Stage 3: Playbooks (Clause Variables)
Based on clause building blocks, many corporate legal departments construct negotiation playbooks containing preferred, alternate or fallback terms, together with guidance on the use of the clause options.
Variability is built into the clause library. In general, clause variations are driven by three main factors: i) the nature of the transaction; ii) the degree to which the clause favors one party or the other; and iii) the requirements of the governing jurisdiction (in that order of importance).
The art of negotiation is to select the appropriate terms to protect each party’s interests, attuned to the risk profile of the transaction. The clause library can be designed to contain a wide range of terms that can be automatically selected based on a handful of questions to identify the nature of the transaction and the degree of risk.

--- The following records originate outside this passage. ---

theorem decode_frameByteWord_terminal {v : Byte} (h : terminalField v = true) : decode (frameByteWord v) = .ok (.fTerm v) := by
  simp only [terminalField, Bool.and_eq_true, decide_eq_true_eq] at h
  obtain ⟨hbreak, hext⟩ := h
  rw [decode_frameByteWord, decodeFrameByte, if_neg hbreak, if_neg hext]

theorem decode_lookupWord (e : Bool) (c : Byte) : decode ⟨.tableAddr, BitVec.ofBool e ++ c⟩ = .ok (.tLookup e c) := by
  refine (if_pos (BitVec.isLt _)).trans ?_
  simp only [getLsbD_ofBool_append, setWidth_ofBool_append]

theorem decode_stepOpWord (r l c d : Bool) :
    decode (stepOpWord r l c d) = .ok (if r then .initLink l c d else if l then .clearChanged c d else .step false c d) := by
  cases r <;> cases l <;> cases c <;> cases d <;> rfl

section Ident

variable (b : Bool) {id : Byte}

theorem decode_identWord (id : Byte) : decode (identWord b id) = .ok (decodeIdent (BitVec.ofBool b ++ id)) := if_pos (BitVec.isLt _)

theorem decode_identWord_zero : decode (identWord b 0x00#8) = .ok (.kUnmapped b) := by cases b <;> rfl

theorem decode_identWord_ordinary (h : ordinaryField id = true) :
    decode (identWord b id) = .ok (if b then .ordRelease id else .ordPress id) := by
  simp only [ordinaryField, Bool.and_eq_true, decide_eq_true_eq] at h
  obtain ⟨h1, hDF⟩ := h
  have h0 : id ≠ 0#8 := by rintro rfl; exact absurd h1 (by decide)
  simp only [decode_identWord, decodeIdent, getLsbD_ofBool_append, setWidth_ofBool_append, if_neg h0, if_pos hDF]

theorem decodeIdent_modifier : ∀ (b : Bool) (n : Fin 8),
    decodeIdent (BitVec.ofBool b ++ BitVec.ofNat 8 (0xE0 + n.val)) = if b then .modRelease n else .modPress n := by decide

theorem decode_identWord_modifier (n : Fin 8) :
    decode (identWord b (BitVec.ofNat 8 (0xE0 + n.val))) = .ok (if b then .modRelease n else .modPress n) := by
  rw [decode_identWord, decodeIdent_modifier]

theorem decode_identWord_capsLock : decode (identWord b 0xE8#8) = .ok (if b then .capsRelease else .capsPress) := by cases b <;> rfl

theorem decode_identWord_reserved (h : reservedField id = true) : decode (identWord b id) = .ok (.reservedIdent b id) := by
  have hE9 : 0xE9 ≤ id.toNat := of_decide_eq_true h
  have h0 : id ≠ 0#8 := by rintro rfl; exact absurd hE9 (by decide)
  have hE8 : id ≠ 0xE8#8 := by rintro rfl; exact absurd hE9 (by decide)
  have hDF : ¬ id.toNat ≤ 0xDF := by omega
  have hE7 : ¬ id.toNat ≤ 0xE7 := by omega
  simp only [decode_identWord, decodeIdent, getLsbD_ofBool_append, setWidth_ofBool_append, if_neg h0, if_neg hDF, if_neg hE7, if_neg hE8]
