-- ==== Sys2Proof/Machine/Bytes.lean ====
section
/-! DEFINITION. Byte order and widening: the one place that says how a word is made of bytes
(spec/20_memory.md R45, spec/00_scope.md R5). -/

namespace Sys2Proof.Machine

/-- `hi : lo`, the word whose high byte is `hi` (00_scope.md R5). -/
def wordOf (hi lo : Byte) : Word := hi ++ lo

/-- `v[15:8]` (00_scope.md R5). -/
def hiByte (v : Word) : Byte := v.extractLsb' 8 8

/-- `v[7:0]` (00_scope.md R5). -/
def loByte (v : Word) : Byte := v.extractLsb' 0 8

/-- A byte as the unsigned number it is, in a word (00_scope.md R5). -/
def zeroExtend (b : Byte) : Word := b.setWidth 16

/-- `sext8(b)`, the byte as a two's-complement number, in a word (00_scope.md R5). -/
def signExtend8 (b : Byte) : Word := b.signExtend 16

end Sys2Proof.Machine
end

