theorem OpcodeRow.of_word {i : Word → Instr} {m : Mode} {op : Byte} (h1 : op = encodeFields .lit m)
    (h2 : decodeFields op = (.lit, m)) (h3 : ∀ l8 l16, Instr.ofFields .lit m l8 l16 = i l16) (imm : Word)
    (ho : (i imm).opcode = op) (hl : (i imm).literal = imm)
    (hn : (i imm).literalBytes = [Machine.hiByte imm, Machine.loByte imm]) (hs : literalLength op = 2) :
    Statement (i imm) := by
  unfold Statement encode Instr.base Instr.mode Instr.length
  rw [ho, hl, hn, h2, hs, h3]
  exact ⟨h1, rfl, rfl⟩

Stage 4: Unified Forms (Systematized)
The next stage of refinement builds a systematic, unified structure for all templates and clauses. It is a resource of forms and clauses built on a single organizing framework. It combines a contract taxonomy with a clause taxonomy: a list of all agreement types and all clauses, showing what clauses (and their variations) appear in each contract type. In this manner:
Organizations creating a unified contracting system should also consider developing a style guide to ensure consistent form and use of language. An example style guide is provided on the ContractStandards.com site.
Stage 5: Self-Organizing (Embedded Markup)
The final stage — as currently envisioned — is to make contract portfolios self-organizing and actionable by embedding tags in the agreements designed to capture key contract terms, and ultimately to make the document self-reporting. For example, a tag can be inserted in notice provision that automatically sends an email reminder alerting contract managers of renewal requirements.
Initially, such tags can be inserted into contract templates and clause libraries as part of the manual setup procedures. As contracts analytics become ever more capable, legacy agreements and third-party contracts can be automatically tagged and marked up. Such automated systems “read” agreements and identify the rights, restrictions and obligations that are contained therein. For example, this technology is able to capture which party bears the burden, the nature of the right or restriction, and whether it is conditional or qualified.
The combination of simple (but also powerful and secure) technologies to draft, review, manage and monitor contracts — combined with standard, modular terms in those contracts — will radically reduce the cost of contracting by 50% or more compared to current costs.
These standards represent quality, not rote or formula. Modular agreements can be configured through key input variables that are highly sensitive to transaction, jurisdiction and risk considerations.
The growing capabilities in turn will provide new capabilities that cannot be offered by even the most experienced practitioners currently. In the future, these new, fully integrated platforms will move to a “self” contracting model: Self-service, Self-organizing and Self-reporting.